The prevailing methods for identifying false information in vehicular networks employ different techniques, including machine learning, trust scores, blockchain, statistical methods, etc. However, these methods have various limitations, which are discussed in
Section 2. Among the existing methods, RSU-based Online Intrusion Detection and Mitigation [
8], referred to as RSUOIDM hereafter, leverages historical data transmitted by the vehicles within the vicinity of RSUs and constructs models for anomaly detection. These models are used by the RSUs to analyze newly received information from vehicles by calculating an anomaly score based on the model. However, this method incurs initialization delays due to its reliance on historical data. Additionally, if traffic patterns in the RSUs’ communication range change between the time of historical data collection and evaluation, the detection accuracy of the technique may degrade.
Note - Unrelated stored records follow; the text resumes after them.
-- ==== Sys2Proof/Machine/GroupElement.lean ====
section
/-! DEFINITION. The GE unit (spec/42_group_element.md): the constants of the curve (R181, R182, R184), the formulas
(R185, R187, R190, R192, R193) over the limb-exact FE functions, and the meaning of each GE command. -/

namespace Sys2Proof.Machine

/-! Constants. -/

/-- The canonical limb vector of a field value. -/
def feOfNat (x : Nat) : Fe := packLimbs 32 (limbsOf 32 x)

/-- R181: d. -/
def curveD : Fe := feOfNat 0x52036cee2b6ffe738cc740797779e89800700a4d4141d8ab75eb4dca135978a3

/-- R181: 2d mod p. -/
def curveD2 : Fe := feOfNat 0x2406d9dc56dffce7198e80f2eef3d13000e0149a8283b156ebd69b9426b2f159

/-- R181: sqrt(−1) = 2^((p−1)/4) mod p. -/
def curveSqrtM1 : Fe := feOfNat 0x2b8324804fc1df0b2b4d00993dfbd7a72f431806ad2fe478c4ee1b274a0ea0b0

/-- R182: the base point G as a register value. -/
def geBase : Ge where
  x := feOfNat 15112221349535400772501151409588531511454012693041857206046113283949847762202
  y := feOfNat 46316835694926478169428394003475163141307993866256225615783033603165251855960
  z := feOne
  t := feOfNat 46827403850823179245072216630277197565144205554125654976674165829533817101731

/-- R184: the neutral element (0, 1). -/
def geNeutral : Ge := ⟨feZero, feOne, feOne, feZero⟩

/-! Addition and doubling. -/

/-- R185: `ge_add(P, Q)`, complete: the group sum of any two points (R189). -/
def geAdd (p q : Ge) : Ge :=
  let a := feMul (feSub p.y p.x) (feSub q.y q.x)
  let b := feMul (feAdd p.y p.x) (feAdd q.y q.x)
  let c := feMul (feMul p.t q.t) curveD2
  let dd := feMul p.z q.z
  let dd := feAdd dd dd
  let e := feSub b a
  let f := feSub dd c
  let g := feAdd dd c
  let h := feAdd b a
  ⟨feMul e f, feMul g h, feMul f g, feMul e h⟩

/-- R187: `ge_dbl(P)`, the double of any point (R189); T is not used. -/
def geDbl (p : Ge) : Ge :=
  let a := feSquare p.x
  let b := feSquare p.y
  let zs := feSquare p.z
  let c := feAdd zs zs
  let h := feAdd a b
  let xy := feAdd p.x p.y
  let xy2 := feSquare xy
  let e := feSub h xy2
  let g := feSub a b
  let f := feAdd c g
  ⟨feMul e f, feMul g h, feMul f g, feMul e h⟩

/-! Decompression with negation, and packing. -/

/-- R190, the candidate root `u·v³·(u·v⁷)^((p−5)/8)` of u/v. -/
def geCandidateRoot (num den : Fe) : Fe :=
  let den2 := feSquare den
  let den4 := feSquare den2
  let den6 := feMul den4 den2
  let t := feMul den6 num
  let t := feMul t den
  let t := fePow2523 t
  let t := feMul t num
  let t := feMul t den
  let t := feMul t den
  feMul t den

/-- R190: decompress and negate 32 bytes; none is FAIL. -/
def geDecompressNegate (bs : List Byte) : Option Ge :=
  let par := decide (128 ≤ (bs.getD 31 0).toNat)
  let y := feUnpack bs
  let y2 := feSquare y
  let num := feSub y2 feOne
  let den := feAdd feOne (feMul y2 curveD)
  let x0 := geCandidateRoot num den
  let x := if feIseq (feMul (feSquare x0) den) num then x0 else feMul x0 curveSqrtM1
  if !feIseq (feMul (feSquare x) den) num then none
  else if feIszero x && par then none
  else
    let x := if feGetparity x == par then feNeg x else x
    some ⟨x, y, feOne, feMul x y⟩

/-- R192: the compressed point: canonical y, and the parity of canonical x in bit 7 of byte 31. -/
def gePack (p : Ge) : List Byte :=
  let zi := feInvert p.z
  let tx := feMul p.x zi
  let ty := feMul p.y zi
  let bs := fePack ty
  bs.set 31 (bs.getD 31 0 ||| (if feGetparity tx then 0x80 else 0))

/-! Double-scalar multiplication. -/

/-- R193: the table `pre`, entry 4·b + a being a·A + b·G. -/
def geTable (a1 : Ge) : List Ge :=
  let a2 := geDbl a1
  let a3 := geAdd a1 a2
  let g1 := geBase
  let g2 := geDbl geBase
  let g3 := geAdd g1 g2
  let row (b : Ge) : List Ge := [b, geAdd a1 b, geAdd a2 b, geAdd a3 b]
  [geNeutral, a1, a2, a3] ++ row g1 ++ row g2 ++ row g3

/-- R193, one digit of the ladder: two doublings, and an addition unless the digit is 0. -/
def ladderStep (pre : List Ge) (r : Ge) (d : Nat) : Ge :=
  let r := geDbl (geDbl r)
  if d ≠ 0 then geAdd r (pre.getD d geNeutral) else r

/-- R193: the ladder over digits, the most significant first. -/
def ladder (pre : List Ge) : List Nat → Ge
  | [] => geNeutral
  | d :: ds => ds.foldl (ladderStep pre) (pre.getD d geNeutral)

/-- R193: `ge_dsmul(A, s1, s2)`, representing s1·A + s2·G. -/
def geDsmul (a : Ge) (s1 s2 : Sc) : Ge := ladder (geTable a) (scInterleave2 s1 s2).reverse

/-! The commands. -/

/-- The effect of GE.DECOMPNEG: success writes the register and P = 1; FAIL clears the validity bit and P (R190). -/
def State.decompneg (s : State) (rd : Nat) : Option Ge → State
  | some v => (s.writeG rd v).setP true
  | none => (s.clearG rd).setP false

/-- GE.DECOMPNEG, R190: a failed decompression is a verdict, never a fault. -/
def execGeDecompneg (rd imm : Nat) (s : State) : Host.Outcome State Fault Refusal :=
  s.command (.geDecompneg rd imm) (s.decompneg rd (geDecompressNegate (s.readBytes imm 32)))

/-- GE.PACK, R192. -/
def execGePack (imm ra : Nat) (s : State) : Host.Outcome State Fault Refusal :=
  s.command (.gePack imm ra) (s.writeBytes imm (gePack (s.ge ra)))

/-- GE.ADD, R186. -/
def execGeAdd (rd ra rb : Nat) (s : State) : Host.Outcome State Fault Refusal :=
  s.command (.geAdd rd ra rb) (s.writeG rd (geAdd (s.ge ra) (s.ge rb)))

/-- GE.DBL, R188. -/
def execGeDbl (rd ra : Nat) (s : State) : Host.Outcome State Fault Refusal :=
  s.command (.geDbl rd ra) (s.writeG rd (geDbl (s.ge ra)))

/-- GE.DSMUL, R194: the first scalar multiplies the point in `ra`, the second the base point. -/
def execGeDsmul (rd ra rb rc : Nat) (s : State) : Host.Outcome State Fault Refusal :=
  s.command (.geDsmul rd ra rb rc) (s.writeG rd (geDsmul (s.ge ra) (s.sc rb) (s.sc rc)))

end Sys2Proof.Machine
end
Another approach, using data clustering for false information detection [
9], referred to as DCFID hereon, utilizes unsupervised machine learning with data clustering to detect false information. In this approach, vehicles are clustered into benign and malicious groups based on similarities in their beacon message data. While the accuracy of DCFID is high under the assumption that all malicious nodes broadcast identical false beacon message data, the malicious nodes can disseminate varied values of false data. A recent study [
10] proposes an intelligent trust management strategy (ITMS) for mitigating false messages in vehicular networks. In ITMS, a vehicle evaluates messages from other vehicles using a comprehensive trust evaluation based on a direct trust calculated on its own and indirect trust received from other vehicles. Though this approach offers accurate detection at lower proportions of malicious nodes in the network, the accuracy degrades, and a high number of false alarms are generated at higher proportions of malicious nodes. Moreover, vehicles need to depend on each other in the trust evaluation process.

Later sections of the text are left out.